It’s been noticed by some traders that they can be looking at exactly the same forex chart as another trader, but they will behave differently. This becomes an interesting observation when you take two experienced traders with the same chart, and even the same trading pattern, and they still reach different conclusions and behave differently. Let’s have a look why this might be the case. Why would different traders see the same forex charts differently? By understanding how and why multiple perspectives can exist in the market at the same time, you can broaden your own perspective and become a better trader.
Position or No Position
Any trader who has taken a position in the market will view a chart differently to a trader who has no position in the market. Even if everything is going as planned, your trading strategy is looking good, and you’ve stayed within your pre-risk trade parameters, your money will still be at risk if you have an open position.

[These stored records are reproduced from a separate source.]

/-! Fields of `packShort nb s`. -/

@[simp] theorem packShort_arg (nb : Nat) (s : State) : (packShort nb s).arg = s.arg := rfl
@[simp] theorem packShort_res (nb : Nat) (s : State) : (packShort nb s).res = s.res := rfl
@[simp] theorem packShort_ok (nb : Nat) (s : State) : (packShort nb s).ok = s.ok := rfl
@[simp] theorem packShort_fault (nb : Nat) (s : State) : (packShort nb s).fault = s.fault := rfl
@[simp] theorem packShort_fcause (nb : Nat) (s : State) : (packShort nb s).fcause = s.fcause := rfl
@[simp] theorem packShort_fcmd (nb : Nat) (s : State) : (packShort nb s).fcmd = s.fcmd := rfl
@[simp] theorem packShort_farg (nb : Nat) (s : State) : (packShort nb s).farg = s.farg := rfl
@[simp] theorem packShort_wBase (nb : Nat) (s : State) : (packShort nb s).wBase = s.wBase := rfl
@[simp] theorem packShort_wCap (nb : Nat) (s : State) : (packShort nb s).wCap = s.wCap := rfl
@[simp] theorem packShort_wAcc (nb : Nat) (s : State) :
    (packShort nb s).wAcc = s.wAcc ||| BitVec.ofNat 64 (s.arg.toNat <<< s.wPending.toNat) := rfl
@[simp] theorem packShort_wCommitted (nb : Nat) (s : State) : (packShort nb s).wCommitted = s.wCommitted := rfl
@[simp] theorem packShort_wPending (nb : Nat) (s : State) :
    (packShort nb s).wPending = BitVec.ofNat 7 (s.wPending.toNat + nb) := rfl
@[simp] theorem packShort_wNaf (nb : Nat) (s : State) : (packShort nb s).wNaf = s.wNaf := rfl
@[simp] theorem packShort_rBase (nb : Nat) (s : State) : (packShort nb s).rBase = s.rBase := rfl
@[simp] theorem packShort_rCap (nb : Nat) (s : State) : (packShort nb s).rCap = s.rCap := rfl
@[simp] theorem packShort_rConsumed (nb : Nat) (s : State) : (packShort nb s).rConsumed = s.rConsumed := rfl
@[simp] theorem packShort_rPending (nb : Nat) (s : State) : (packShort nb s).rPending = s.rPending := rfl
@[simp] theorem packShort_rWindow (nb : Nat) (s : State) : (packShort nb s).rWindow = s.rWindow := rfl
@[simp] theorem packShort_convBuf (nb : Nat) (s : State) : (packShort nb s).convBuf = s.convBuf := rfl
@[simp] theorem packShort_mem (nb : Nat) (s : State) : (packShort nb s).mem = s.mem := rfl
@[simp] theorem packShort_admitted (nb : Nat) (s : State) : (packShort nb s).admitted = s.admitted := rfl
@[simp] theorem packShort_hostActions (nb : Nat) (s : State) : (packShort nb s).hostActions = s.hostActions := rfl
@[simp] theorem packShort_actionIndex (nb : Nat) (s : State) : (packShort nb s).actionIndex = s.actionIndex := rfl
@[simp] theorem packShort_replies (nb : Nat) (s : State) : (packShort nb s).replies = s.replies := rfl
@[simp] theorem packShort_freeCount (nb : Nat) (s : State) : (packShort nb s).freeCount = s.freeCount := rfl

/-! Fields of `packCarry nb s`. -/

@[simp] theorem packCarry_arg (nb : Nat) (s : State) : (packCarry nb s).arg = s.arg := by
  simp only [packCarry]
@[simp] theorem packCarry_res (nb : Nat) (s : State) : (packCarry nb s).res = s.res := by
  simp only [packCarry]
@[simp] theorem packCarry_ok (nb : Nat) (s : State) : (packCarry nb s).ok = s.ok := by
  simp only [packCarry]
@[simp] theorem packCarry_fault (nb : Nat) (s : State) : (packCarry nb s).fault = s.fault := by
  simp only [packCarry]
@[simp] theorem packCarry_fcause (nb : Nat) (s : State) : (packCarry nb s).fcause = s.fcause := by
  simp only [packCarry]
@[simp] theorem packCarry_fcmd (nb : Nat) (s : State) : (packCarry nb s).fcmd = s.fcmd := by
  simp only [packCarry]
@[simp] theorem packCarry_farg (nb : Nat) (s : State) : (packCarry nb s).farg = s.farg := by
  simp only [packCarry]
@[simp] theorem packCarry_wBase (nb : Nat) (s : State) : (packCarry nb s).wBase = s.wBase := by
  simp only [packCarry]
@[simp] theorem packCarry_wCap (nb : Nat) (s : State) : (packCarry nb s).wCap = s.wCap := by
  simp only [packCarry]
@[simp] theorem packCarry_wAcc (nb : Nat) (s : State) :
    (packCarry nb s).wAcc = BitVec.ofNat 64 (s.arg.toNat >>> (nb - (s.wPending.toNat + nb - 64))) := by
  simp only [packCarry]
@[simp] theorem packCarry_wCommitted (nb : Nat) (s : State) :
    (packCarry nb s).wCommitted = BitVec.ofNat 32 (s.wCommitted.toNat + 8) := by
  simp only [packCarry]
@[simp] theorem packCarry_wPending (nb : Nat) (s : State) :
    (packCarry nb s).wPending = BitVec.ofNat 7 (s.wPending.toNat + nb - 64) := by
  simp only [packCarry]
@[simp] theorem packCarry_wNaf (nb : Nat) (s : State) : (packCarry nb s).wNaf = s.wNaf := by
  simp only [packCarry]
@[simp] theorem packCarry_rBase (nb : Nat) (s : State) : (packCarry nb s).rBase = s.rBase := by
  simp only [packCarry]
@[simp] theorem packCarry_rCap (nb : Nat) (s : State) : (packCarry nb s).rCap = s.rCap := by
  simp only [packCarry]
@[simp] theorem packCarry_rConsumed (nb : Nat) (s : State) : (packCarry nb s).rConsumed = s.rConsumed := by
  simp only [packCarry]
@[simp] theorem packCarry_rPending (nb : Nat) (s : State) : (packCarry nb s).rPending = s.rPending := by
  simp only [packCarry]
@[simp] theorem packCarry_rWindow (nb : Nat) (s : State) : (packCarry nb s).rWindow = s.rWindow := by
  simp only [packCarry]
@[simp] theorem packCarry_convBuf (nb : Nat) (s : State) : (packCarry nb s).convBuf = s.convBuf := by
  simp only [packCarry]
@[simp] theorem packCarry_mem (nb : Nat) (s : State) :
    (packCarry nb s).mem = s.mem.writeLE (packAddr s) 8 (s.wAcc ||| BitVec.ofNat 64 (s.arg.toNat <<< s.wPending.toNat)).toNat := by
  simp only [packCarry]
@[simp] theorem packCarry_admitted (nb : Nat) (s : State) : (packCarry nb s).admitted = s.admitted := by
  simp only [packCarry]
@[simp] theorem packCarry_hostActions (nb : Nat) (s : State) : (packCarry nb s).hostActions = s.hostActions := by
  simp only [packCarry]
@[simp] theorem packCarry_actionIndex (nb : Nat) (s : State) : (packCarry nb s).actionIndex = s.actionIndex := by
  simp only [packCarry]
@[simp] theorem packCarry_replies (nb : Nat) (s : State) : (packCarry nb s).replies = s.replies := by
  simp only [packCarry]
@[simp] theorem packCarry_freeCount (nb : Nat) (s : State) : (packCarry nb s).freeCount = s.freeCount := by
  simp only [packCarry]

/-! Fields of `appendAligned bs s`. -/

@[simp] theorem appendAligned_arg (bs : List Byte) (s : State) : (appendAligned bs s).arg = s.arg := rfl
@[simp] theorem appendAligned_res (bs : List Byte) (s : State) : (appendAligned bs s).res = s.res := rfl
@[simp] theorem appendAligned_ok (bs : List Byte) (s : State) : (appendAligned bs s).ok = s.ok := rfl
@[simp] theorem appendAligned_fault (bs : List Byte) (s : State) : (appendAligned bs s).fault = s.fault := rfl
@[simp] theorem appendAligned_fcause (bs : List Byte) (s : State) : (appendAligned bs s).fcause = s.fcause := rfl
@[simp] theorem appendAligned_fcmd (bs : List Byte) (s : State) : (appendAligned bs s).fcmd = s.fcmd := rfl
@[simp] theorem appendAligned_farg (bs : List Byte) (s : State) : (appendAligned bs s).farg = s.farg := rfl
@[simp] theorem appendAligned_wBase (bs : List Byte) (s : State) : (appendAligned bs s).wBase = s.wBase := rfl
@[simp] theorem appendAligned_wCap (bs : List Byte) (s : State) : (appendAligned bs s).wCap = s.wCap := rfl
@[simp] theorem appendAligned_wAcc (bs : List Byte) (s : State) : (appendAligned bs s).wAcc = 0 := rfl
@[simp] theorem appendAligned_wCommitted (bs : List Byte) (s : State) :
    (appendAligned bs s).wCommitted = BitVec.ofNat 32 (alignedOffset s + bs.length) := rfl
@[simp] theorem appendAligned_wPending (bs : List Byte) (s : State) : (appendAligned bs s).wPending = 0 := rfl
@[simp] theorem appendAligned_wNaf (bs : List Byte) (s : State) : (appendAligned bs s).wNaf = false := rfl
@[simp] theorem appendAligned_rBase (bs : List Byte) (s : State) : (appendAligned bs s).rBase = s.rBase := rfl
@[simp] theorem appendAligned_rCap (bs : List Byte) (s : State) : (appendAligned bs s).rCap = s.rCap := rfl
@[simp] theorem appendAligned_rConsumed (bs : List Byte) (s : State) :
    (appendAligned bs s).rConsumed = s.rConsumed := rfl
@[simp] theorem appendAligned_rPending (bs : List Byte) (s : State) :
    (appendAligned bs s).rPending = s.rPending := rfl
@[simp] theorem appendAligned_rWindow (bs : List Byte) (s : State) : (appendAligned bs s).rWindow = s.rWindow := rfl
@[simp] theorem appendAligned_convBuf (bs : List Byte) (s : State) : (appendAligned bs s).convBuf = s.convBuf := rfl
@[simp] theorem appendAligned_mem (bs : List Byte) (s : State) :
    (appendAligned bs s).mem = (alignFlush s).mem.writeBytes (s.wBase.toNat + alignedOffset s) bs := rfl
@[simp] theorem appendAligned_admitted (bs : List Byte) (s : State) :
    (appendAligned bs s).admitted = s.admitted := rfl
@[simp] theorem appendAligned_hostActions (bs : List Byte) (s : State) :
    (appendAligned bs s).hostActions = s.hostActions := rfl
@[simp] theorem appendAligned_actionIndex (bs : List Byte) (s : State) :
    (appendAligned bs s).actionIndex = s.actionIndex := rfl
@[simp] theorem appendAligned_replies (bs : List Byte) (s : State) : (appendAligned bs s).replies = s.replies := rfl
@[simp] theorem appendAligned_freeCount (bs : List Byte) (s : State) :
    (appendAligned bs s).freeCount = s.freeCount := rfl

/-! Fields of `refill s`. -/

@[simp] theorem refill_arg (s : State) : (refill s).arg = s.arg := by
  simp only [refill]
@[simp] theorem refill_res (s : State) : (refill s).res = s.res := by
  simp only [refill]
@[simp] theorem refill_ok (s : State) : (refill s).ok = s.ok := by
  simp only [refill]
@[simp] theorem refill_fault (s : State) : (refill s).fault = s.fault := by
  simp only [refill]
@[simp] theorem refill_fcause (s : State) : (refill s).fcause = s.fcause := by
  simp only [refill]
@[simp] theorem refill_fcmd (s : State) : (refill s).fcmd = s.fcmd := by
  simp only [refill]
@[simp] theorem refill_farg (s : State) : (refill s).farg = s.farg := by
  simp only [refill]
@[simp] theorem refill_wBase (s : State) : (refill s).wBase = s.wBase := by
  simp only [refill]
@[simp] theorem refill_wCap (s : State) : (refill s).wCap = s.wCap := by
  simp only [refill]
@[simp] theorem refill_wAcc (s : State) : (refill s).wAcc = s.wAcc := by
  simp only [refill]
@[simp] theorem refill_wCommitted (s : State) : (refill s).wCommitted = s.wCommitted := by
  simp only [refill]
@[simp] theorem refill_wPending (s : State) : (refill s).wPending = s.wPending := by
  simp only [refill]
@[simp] theorem refill_wNaf (s : State) : (refill s).wNaf = s.wNaf := by
  simp only [refill]
@[simp] theorem refill_rBase (s : State) : (refill s).rBase = s.rBase := by
  simp only [refill]
@[simp] theorem refill_rCap (s : State) : (refill s).rCap = s.rCap := by
  simp only [refill]
@[simp] theorem refill_rConsumed (s : State) : (refill s).rConsumed = s.rConsumed := by
  simp only [refill]
@[simp] theorem refill_rPending (s : State) : (refill s).rPending = s.rPending := by
  simp only [refill]
@[simp] theorem refill_rWindow (s : State) :
    (refill s).rWindow = BitVec.ofNat 64 (s.mem.windowLE s.rBase.toNat s.rCap.toNat s.rConsumed.toNat 8) := by
  simp only [refill]
@[simp] theorem refill_convBuf (s : State) : (refill s).convBuf = s.convBuf := by
  simp only [refill]
@[simp] theorem refill_mem (s : State) : (refill s).mem = s.mem := by
  simp only [refill]
@[simp] theorem refill_admitted (s : State) : (refill s).admitted = s.admitted := by
  simp only [refill]
@[simp] theorem refill_hostActions (s : State) : (refill s).hostActions = s.hostActions := by
  simp only [refill]
@[simp] theorem refill_actionIndex (s : State) : (refill s).actionIndex = s.actionIndex := by
  simp only [refill]
@[simp] theorem refill_replies (s : State) : (refill s).replies = s.replies := by
  simp only [refill]
@[simp] theorem refill_freeCount (s : State) : (refill s).freeCount = s.freeCount := by
  simp only [refill]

This will influence how you view a chart. You’ll be thinking about the money that you could lose. A trader that has no open position, on the other hand, will not be thinking about money at risk and will view the chart with a different perspective. The best way to trade is to view each chart on its own, as if you have no open positions.
Over-Committing to a Trade
Any person who is over-committed to a trade will be more likely to make a mistake. Risk increases emotions and the more money that you risk on a trade, the more emotional you’ll become when it comes to future trades. This means that any trader that has risked a high percentage of his net worth will see a chart differently from someone who has not risked the same amount of their net worth. If you take out risk, you take out emotions – you eliminate stress and fear – and you’ll be able to view the chart more objectively.
Recency bias impacts every aspect of our lives. Recency bias is a bias that we have based on a recent experience that you had with a similar thing. In the case of forex trading, one trader may have seen a similar chart recently, but lost money on it, while another trader may have seen a chart like this but have made money on it. It is understandable that these traders will see this same chart and react differently to it.
The Bottom Line
There are many other reasons why two traders might see the same chart at the same time, but react differently to it. Most of the reasons boil down to past experiences and how invested you are in the market because this is where emotions come into play. After all, traders are only human and this is why trading can be so difficult. To be a successful trader, you need to put your emotions aside and look at every chart as if in a vacuum.